Psychotic symptoms emerging before the age of 30-35 years are considered in favor of primary psychiatric disorder, but it may be difficult to distinguish whether psychotic symptoms starting after age 35 are due to psychiatric illness or FTD (9). Significant positive psychotic symptoms accompanied by apathy and cognitive impairment are more pronounced for psychiatric disorders. Psychotic disorders are mostly accompanied by intermittent exacerbations in between stable phases, whereas progression of deficits without a remission in FTD is important in differential diagnosis (15). In our case, the onset age of the disease being 37 years old, the insidious onset, the progressive course without remission, and the positive family history could be considered in favor of FTD, whereas the presence of predominant positive psychotic symptoms at the beginning was in favor of psychotic disorder. Our case has also been treated initially for schizophrenia and then for treatment-resistant schizophrenia for about 8 years. When diagnosing schizophrenia—as in all psychiatric diagnoses—general medical conditions and substance use should be investigated first. The necessary tests should be performed not only in the initial diagnosis process but also during follow-up when the expected response to the treatment cannot be achieved.

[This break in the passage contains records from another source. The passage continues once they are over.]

-- ==== Sys2Proof/Syntax.lean ====
section
/-! DEFINITION. Syntax: the decoded fields of an LNI instruction (R16 to R36) and the one inductive `Instr`, a constructor
for every row of spec/opcode_table.json: first the instructions of the native set, then the hardware's own steps. -/

namespace Sys2Proof

/-- The six word formats of R20. -/
inductive Form where
  | A | B | C | D | E | F
deriving DecidableEq, Repr

/-- Bits of the format (R16): 64, 96 or 128. -/
def Form.bits : Form → Nat
  | .A | .B => 64
  | .C | .D => 96
  | .E | .F => 128

/-- Bytes of an instruction of the format. -/
def Form.bytes (f : Form) : Nat := f.bits / 8

/-- An operand field (R22): its tier with the 8-bit index. What an index names depends on the slot's class (R25). -/
inductive Opnd where
  /-- tier 0b00: main file, or the registers of the slot's class -/
  | main (idx : BitVec 8)
  /-- tier 0b01: operand file -/
  | file (idx : BitVec 8)
  /-- tier 0b10: last-result file -/
  | last (idx : BitVec 8)
  /-- tier 0b11: uniform registers, integers and float constants (R23) -/
  | special (idx : BitVec 8)
deriving DecidableEq, Repr

/-- A source: operand field, last-read bit (R28) and modifier field. In format A bit 0 of the modifier is NGx and bit 1
is ABx (R20, R34). -/
structure Src where
  opnd : Opnd
  lastRead : Bool
  modf : BitVec 12
deriving DecidableEq, Repr

/-- Everything an LNI instruction word carries beside its opcode (R19, R20). Fields that a format lacks are zero. -/
structure Ops where
  form : Form
  /-- GN, guard negate -/
  gn : Bool
  /-- GP, guard predicate; 15 means always -/
  gp : BitVec 4
  /-- LA, lookahead (R30) -/
  la : BitVec 4
  dst : Opnd
  a : Src
  b : Src
  c : Src
  sub : BitVec 7
  clp : BitVec 2
  scl : BitVec 3
  /-- IMM32 (low half) in format D, IMM64 in format F -/
  imm : DWord
deriving DecidableEq, Repr

/-- The privilege levels of R9. -/
inductive Level where
  | user | supervisor | host | firmware
deriving DecidableEq, Repr

/-- A physical core of a device (R226). -/
structure CoreRef where
  dev : Nat
  core : Nat
deriving DecidableEq, Repr

/-- A gang: the chip's key (guest x 1,024 + chip number), the task's key (handle x 2^24 + task number) and %gang. -/
structure GangRef where
  chip : Nat
  task : Nat
  gang : Nat
deriving DecidableEq, Repr

/-- What the host answers to an ATS or PRI request (R286). -/
inductive HostAnswer where
  | mapped (frame : Nat) (r w x : Bool)
  | failed
deriving DecidableEq, Repr

/-- How a host AtomicOp reaches a word (R312): as one unit, or its read and its write apart; each with the request's T bit over the chip's own IDE
stream (R419). -/
inductive HostAtomicPhase where
  | whole (tbit : Bool)
  | readHalf (tbit : Bool)
  | writeHalf (tbit : Bool)
deriving DecidableEq, Repr

/-- The T bit of a request. -/
def HostAtomicPhase.tbit : HostAtomicPhase → Bool
  | .whole t => t
  | .readHalf t => t
  | .writeHalf t => t

/-- Where a host write lands (R312, R286): in a chip's memory, with the request's T bit over the chip's own IDE stream (R419), or in the host half. -/
inductive HostTarget where
  | chip (chip : Nat) (tbit : Bool)
  | hostHalf
deriving DecidableEq, Repr

/-- Whose register a register write names: a chip's own, with the request's T bit where it comes from outside (R419); one of the device; or VF
Enable of the device's PF 0 (R436). -/
inductive RegPlace where
  | chip (chip : Nat) (tbit : Bool)
  | device (dev : Nat)
  | vfEnable (dev : Nat)
deriving DecidableEq, Repr

/-- Outcome of verifying an unlock token (R417, R420). -/
inductive TokenVerdict where
  | accepted | badSignature | otherDevice
deriving DecidableEq, Repr
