/-- A task (R243, R244). `core` is none while it is pre-empted. -/
structure Task where
  handle : Nat
  num : Nat
  core : Option CoreRef
  base : Nat
  gangs : Tab Gang
  /-- SCRP: scratchpad units of 2,048 bytes -/
  scrp : Nat
  scratch : Mem
  /-- full words of the scratchpad: word index to 1 (R147) -/
  full : Mem
  tl : Vector DWord 8
  /-- operations issued on each counter and not yet complete, oldest first, with those done out of order (R161) -/
  tlq : Vector (List Bool) 8
  extents : List Extent
  image : DWord
  /-- first guest-physical byte of the private backing (R276) -/
  priv : Nat
  arr : Arr
  /-- engine commands that the task has issued (R197) -/
  seq : Nat
  /-- a task-ending fault has been taken (R246) -/
  ended : Bool
  /-- its fault record waits for room in the fault queue (R402) -/
  undelivered : Bool
  /-- the task held the array when it was pre-empted (R409) -/
  heldArray : Bool
  /-- the array, tile and weight-buffer restore still waits (R268) -/
  arrayDue : Bool
  /-- copies and SENDs saved by a pre-emption (R406) -/
  copies : List CopyCmd
  /-- a pre-emption that waits until the trap entry of the task's gangs is complete (R400, R403) -/
  leaving : Bool
  /-- first scratchpad unit of the core that the allocation takes (R243) -/
  spos : Nat
  /-- the seal of a protected chip's saved task (R412) -/
  sealed : Option Sealing
  /-- the place of its launch in acceptance order, by which the race record tells it from another launch's in the same ring entry (R295) -/
  born : Nat
deriving DecidableEq, Repr

/-- One of the four subcores: the four places of the active set and the round-robin pointer among them (R237, R241). -/
structure Subcore where
  active : Vector (Option GangRef) 4
  rr : Nat
deriving DecidableEq, Repr

/-- The control core while it runs a routine (R265). Its registers use lane 0 of a gang record. -/
structure CtrlRun where
  chip : Nat
  gang : Gang
  /-- die cycle at which the routine was entered (R266) -/
  began : Nat
deriving DecidableEq, Repr

/-- A physical core (R1, R171, R263). -/
structure Core where
  diag : Bool
  halted : Bool
  holder : Option (Nat × Nat)
  /-- tasks that wait for the array, in the order in which their matrix instructions issued (R268) -/
  wants : List (Nat × Nat)
  copyq : List CopyCmd
  subs : Vector Subcore 4
  evq : Tab (List DWord)
  evWait : Tab (List DWord)
  ctrl : Option CtrlRun
  /-- the context whose routine ran last (R265) -/
  lastCtx : Nat
  /-- the scrub of R413 is due before the next fetch -/
  scrub : Bool
  /-- a unit was power-gated during a protected context and is to be zeroed when ungated (R413) -/
  gated : Bool
deriving DecidableEq, Repr

/-! ### Launches and queues -/

/-- The launch record of R253. -/
structure LaunchRec where
  image : DWord
  args : DWord
  gtab : DWord
  dtab : DWord
  ntask : Nat
  gangs : Nat
  sig : Nat
  flags : Nat
  aq : Nat
  waits : List (Nat × DWord)
  /-- the reserved bytes are zero and every wait is well formed -/
  clean : Bool
deriving DecidableEq, Repr

/-- A used group table entry (R247). -/
structure Group where
  slot : Nat
  kind : Nat
  scope : Nat
  members : List Nat
deriving DecidableEq, Repr

/-- The message that a fired launch holds its receive-buffer slot for: tag, slot, and its number among the messages the tag has taken (R220,
R367). -/
structure SlotRef where
  tag : Nat
  slot : Nat
  num : Nat
deriving DecidableEq, Repr

/-- Launch states of R258. -/
inductive LState where
  | checked | waiting | translating | running | done | ended | rejected
deriving DecidableEq, Repr

/-- A launch the scheduler holds (R254 to R262). -/
structure Launch where
  record : LaunchRec
  /-- guest address of the ring record, for STATUS -/
  at_ : DWord
  hdr : DWord
  scopes : DWord
  code : Nat
  data : Nat
  descs : List Word
  args : List DWord
  holds : Tab Nat
  groups : List Group
  state : LState
  extents : List Extent
  dispatched : Tab Nat
  retired : Nat
  faulted : Bool
  order : Nat
  /-- the place of the queue's previous record (R253, INORD) -/
  after : Option Nat
  /-- fired by a message (R220, R367) -/
  fired : Option SlotRef
  /-- releases acquired when the launch left waiting (R260) -/
  clock : VClock
  /-- what its retired tasks and their engine commands have done (R259) -/
  made : VClock
  core : CoreRef
deriving DecidableEq, Repr

/-- A host or device queue (R256, R257). -/
structure Queue where
  base : DWord
  en : Bool
  dev : Bool
  prio : Nat
  lg : Nat
  err : Bool
  head : Nat
  tail : Nat
  /-- argument copies and tag of fired launches placed in the ring, by index (R220) -/
  fired : Tab (List DWord × SlotRef)
  /-- release clocks of LAUNCH by ring index (R222) -/
  clocks : Tab VClock
  /-- ring indices of records that a firmware-level context launched (R81) -/
  firm : List Nat
  /-- place in acceptance order of the last record that left QHEAD -/
  last : Option Nat
deriving DecidableEq, Repr

/-- A launch naming a timeline, in acceptance order: its handle, and 0 while it runs, 1 when it is done and held, 2 when it is a gap
(R260). A SEND of the control core stands in the list under a handle of its own (R265). -/
structure LtItem where
  handle : Nat
  state : Nat
  clock : VClock
deriving DecidableEq, Repr
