-- ==== Sys2Proof/Machine/Access.lean ====
section
/-! DEFINITION. Reaching the parts of State; where an address lies and which accesses it grants (R274 to R286); bytes of memory; scopes
(R304 to R309) and the happens-before record with exact race detection (R292 to R301). -/

namespace Sys2Proof.Machine

/-! ### Parts of the state -/

/-- A core nothing has used. -/
def Core.idle : Core :=
  { diag := false, halted := false, holder := none, copyq := [], subs := Vector.replicate 4 ⟨Vector.replicate 4 none, 0⟩, evq := [], evWait := [],
    ctrl := none, wants := [], lastCtx := 0, scrub := false, gated := false }

def State.chip? (s : State) (k : Nat) : Option Chip := Tab.find s.chips k

def State.updChip (s : State) (k : Nat) (f : Chip → Chip) : State := { s with chips := Tab.upd s.chips k f }

def State.dev? (s : State) (d : Nat) : Option Device := Tab.find s.devs d

def State.updDev (s : State) (d : Nat) (f : Device → Device) : State := { s with devs := Tab.upd s.devs d f }

def State.task? (s : State) (k t : Nat) : Option Task := (s.chip? k).bind fun c => Tab.find c.tasks t

def State.updTask (s : State) (k t : Nat) (f : Task → Task) : State :=
  s.updChip k fun c => { c with tasks := Tab.upd c.tasks t f }

def State.gang? (s : State) (g : GangRef) : Option Gang := (s.task? g.chip g.task).bind fun t => Tab.find t.gangs g.gang

def State.updGang (s : State) (g : GangRef) (f : Gang → Gang) : State :=
  s.updTask g.chip g.task fun t => { t with gangs := Tab.upd t.gangs g.gang f }

def State.core (s : State) (c : CoreRef) : Core := ((s.dev? c.dev).map fun d => Tab.getD d.cores c.core Core.idle).getD Core.idle

def State.updCore (s : State) (c : CoreRef) (f : Core → Core) : State :=
  s.updDev c.dev fun d => { d with cores := Tab.put d.cores c.core (f (Tab.getD d.cores c.core Core.idle)) }

/-- The gang record of an issuer: a gang, or the control core's own (R265). -/
def State.gangOf (s : State) : Issuer → Option Gang
  | .gang g _ => s.gang? g
  | .ctrl c => (s.core c).ctrl.map CtrlRun.gang

def State.updGangOf (s : State) (w : Issuer) (f : Gang → Gang) : State :=
  match w with
  | .gang g _ => s.updGang g f
  | .ctrl c => s.updCore c fun k => { k with ctrl := k.ctrl.map fun r => { r with gang := f r.gang } }

/-- The chip an issuer runs for. -/
def State.chipOf (s : State) : Issuer → Option Nat
  | .gang g _ => some g.chip
  | .ctrl c => (s.core c).ctrl.map CtrlRun.chip

/-- The core an issuer runs on. -/
def State.coreOf (s : State) : Issuer → Option CoreRef
  | .gang g _ => (s.task? g.chip g.task).bind Task.core
  | .ctrl c => some c

/-- A task's key within its chip. -/
def taskKey (handle num : Nat) : Nat := handle * 2 ^ 24 + num

/-- A chip's key: guest and virtual chip number. -/
def chipKey (guest num : Nat) : Nat := guest * 1024 + num

/-- The compute die of a core (R226). -/
def dieOf (core : Nat) : Nat := core / 80

/-- The core cluster of a core (R226). -/
def clusterOf (core : Nat) : Nat := core / 8

/-- The die's cycle counter (R8). -/
def State.cycle (s : State) (c : CoreRef) : Nat :=
  match s.dev? c.dev with
  | some d => if dieOf c.core = 0 then d.cycle0 else d.cycle1
  | none => 0

/-- A free value and the state that has taken it (log entry 4). -/
def State.free (s : State) : DWord × State := (Config.freeValue s.fresh, { s with fresh := s.fresh + 1 })

/-- Free values in place of doublewords that cannot be read. -/
def State.freeWords (s : State) : Nat → List DWord × State
  | 0 => ([], s)
  | n + 1 =>
    let a := s.free
    let r := State.freeWords a.2 n
    (a.1 :: r.1, r.2)

/-! ### Device tables (R282 to R285) -/

/-- A leaf that a walk reached: page frame, size and permissions, SYSA, TIER and where its entry lies. -/
structure Leaf where
  frame : Nat
  size : Nat
  r : Bool
  w : Bool
  x : Bool
  sysa : Bool
  tier : Nat
  entry : Nat
deriving DecidableEq, Repr

/-- The walk from a table at a guest-physical address through the levels left: shift and index bits of each (R283). -/
def Chip.walkFrom (c : Chip) (va : Nat) : List (Nat × Nat) → Nat → Option Leaf
  | [], _ => none
  | (shift, bits) :: rest, table =>
    let at_ := table + 8 * (va / 2 ^ shift % 2 ^ bits)
    let e := if c.revoked then 2 ^ 64 - 1 else Mem.load c.mem at_ 8
    let frame := bitsOf e 47 16 * 65536
    if c.quota < table + 8 * 2 ^ bits then none
    else if e % 2 = 0 || bitsOf e 60 48 != 0 || bitsOf e 15 7 != 0 then none
    else if bitsOf e 1 1 = 1 then
      if frame % 2 ^ shift != 0 || decide (c.quota < frame + 2 ^ shift) then none
      else
        some ⟨frame, 2 ^ shift, e.testBit 2, e.testBit 3, e.testBit 4, e.testBit 61, bitsOf e 63 62, at_⟩
    else if bitsOf e 6 2 != 0 || bitsOf e 63 61 != 0 then none
    else c.walkFrom va rest frame

/-- The walk of a device-half address (R283, R285). -/
def Chip.walk (c : Chip) (va : Nat) : Option Leaf := c.walkFrom (va % 2 ^ 49) [(35, 14), (29, 6), (21, 8), (16, 5)] 0

/-- The device half of R274. -/
def deviceHalf (a : Nat) : Bool := decide (0x8000000000000000 ≤ a) && decide (a < 0x8002000000000000)

/-- The host half of R274. -/
def hostHalf (a : Nat) : Bool := decide (a < 2 ^ 63)

/-! ### Where an address lies -/

/-- Kinds of access with the grants they need (R279). -/
inductive Acc where
  | read | write | both | fetch
deriving DecidableEq, Repr

/-- An access code grants an access (R80, R279). -/
def accGrants (need : Acc) (acc : Nat) : Bool :=
  match need with
  | .read => acc == 0 || acc == 2 || acc == 3
  | .write => acc == 1 || acc == 2
  | .both => acc == 2
  | .fetch => acc == 3

/-- Where a byte lies: device memory of a chip (with whether its races are detected), host memory, or a task's scratchpad. -/
inductive Place where
  | dram (chip addr : Nat) (raced : Bool)
  | host (addr : Nat)
  | scratch (chip task off : Nat)
deriving DecidableEq, Repr

/-- A byte among the release sequences: its own number in its kind of memory. -/
def placeKey : Place → Nat
  | .dram _ a _ => a * 3
  | .scratch _ t o => (t * 2 ^ 19 + o) * 3 + 1
  | .host a => a * 3 + 2

def scratchBase : Nat := 0xFFFFF00000000000
def privateBase : Nat := 0xFFFFF20000000000
def clusterBase : Nat := 0xFFFFF10000000000
def podBase : Nat := 0xFFFFF80000000000
def scratchSize : Nat := 0x80000
def privateSize : Nat := 0x8000
def clusterSize : Nat := 0x8000000
def podSize : Nat := 0x40000000000

/-- An address lies in a window. -/
def inWin (base size a : Nat) : Bool := decide (base ≤ a) && decide (a < base + size)

/-- The byte of a leased page. -/
def leasePlace (chip : Nat) (ps : List Lease) (a : Nat) : Option Place :=
  match ps.find? fun p => decide (p.va ≤ a) && decide (a < p.va + p.bytes) with
  | some p => some (if p.host then .host (p.frame + (a - p.va)) else .dram chip (p.frame + (a - p.va)) true)
  | none => none

/-- The byte through a list of extents (R279). -/
def extentPlace (chip : Nat) (es : List Extent) (need : Acc) (a : Nat) : Option Place :=
  match es.find? fun e => decide (e.base ≤ a) && decide (a < e.base + e.size) && accGrants need e.acc with
  | some e => leasePlace chip e.pages a
  | none => none

/-- A cluster-window offset's task and byte (R277). -/
def Chip.clusterPlace (c : Chip) (key : Nat) (t : Task) (o : Nat) : Option Place :=
  match Tab.find c.launches t.handle with
  | none => none
  | some l =>
    let gdem := bitsOf l.hdr.toNat 23 16
    match [0, 1, 2, 3].find? fun j => decide (gdem / 4 ^ j % 4 = 3) with
    | none => none
    | some slot =>
      match l.groups.find? fun g => decide (g.slot = slot) && g.members.contains t.num with
      | none => none
      | some g =>
        match g.members[o / 2 ^ 19]? with
        | none => none
        | some m =>
          match Tab.find c.tasks (taskKey t.handle m) with
          | some u => if o % 2 ^ 19 < u.scrp * 2048 then some (.scratch key (taskKey t.handle m) (o % 2 ^ 19)) else none
          | none => none

/-- The byte at an address for a thread of a task: windows, then extents, then in handler mode the handler code and frame
area (R275 to R279, R399). None is EXTENT. -/
def Chip.place (c : Chip) (key : Nat) (t : Task) (gang : Nat) (handler : Bool) (lane : Nat) (need : Acc) (a : Nat) : Option Place :=
  if inWin scratchBase scratchSize a then
    if a - scratchBase < t.scrp * 2048 then some (.scratch key (taskKey t.handle t.num) (a - scratchBase)) else none
  else if inWin privateBase privateSize a then
    some (.dram key (t.priv + (gang * 32 + lane) * privateSize + (a - privateBase)) false)
  else if inWin clusterBase clusterSize a then c.clusterPlace key t (a - clusterBase)
  else if !(hostHalf a || deviceHalf a) then none
  else
    match extentPlace key t.extents need a with
    | some p => some p
    | none =>
      if handler then
        let inCode := decide (c.trap.tcbase.toNat ≤ a) && decide (a < c.trap.tcbase.toNat + 65536 * c.trap.tcsize)
        let inArea := decide (c.trap.tfbase.toNat ≤ a) && decide (a < c.trap.tfbase.toNat + 65536 * (c.trap.tfn + 1))
        if inCode && need == .read then leasePlace key c.trap.code a
        else if inArea && need != .fetch then leasePlace key c.trap.area a
        else none
      else none

/-- The byte for the control core: CCAREA and the queue rings, through the device tables or ATS (R265). -/
def Chip.ctrlPlace (c : Chip) (key : Nat) (a : Nat) : Option Place :=
  let inArea := decide (c.cc.area.toNat ≤ a) && decide (a < c.cc.area.toNat + 65536)
  let inRing := c.queues.toList.any fun q => q.en && decide (q.base.toNat ≤ a) && decide (a < q.base.toNat + 128 * 2 ^ q.lg)
  if inArea || inRing then
    if deviceHalf a then (c.walk a).map fun l => .dram key (l.frame + a % l.size) true
    else
      match Tab.find c.ats (a / 4096) with
      | some ⟨.mapped f _ _ _⟩ => some (.host (f + a % 4096))
      | _ => none
  else none

/-- The byte at an address for a lane of an issuer. -/
def State.place (s : State) (w : Issuer) (lane : Nat) (need : Acc) (a : Nat) : Option Place :=
  match w with
  | .gang g _ =>
    match s.chip? g.chip, s.task? g.chip g.task, s.gang? g with
    | some c, some t, some k => c.place g.chip t g.gang k.frame.isSome lane need a
    | _, _, _ => none
  | .ctrl r =>
    match (s.core r).ctrl with
    | some run => (s.chip? run.chip).bind fun c => c.ctrlPlace run.chip a
    | none => none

Since patients are considered to be resistant to treatment when the desired response to antipsychotic medication is not accomplished in spite of the use of two different antipsychotic medicines at adequate dose and for adequate duration in the treatment of schizophrenia, our case was also considered as resistant to treatment and clozapine was started. However, it has been considered that schizophrenia may have been a misdiagnosis when adequate response to clozapine was not achieved and rapid deterioration was observed. The delay in the diagnosis and in treatment may be due to the confounding effect of the early onset, as well as because of the low awareness of FTD as a clinician. One of our main aims in presenting this case is to increase the awareness. In the literature, generally there are case reports on the differential diagnosis of psychotic disorders and FTD, and there is a need for studies with large samples on this topic.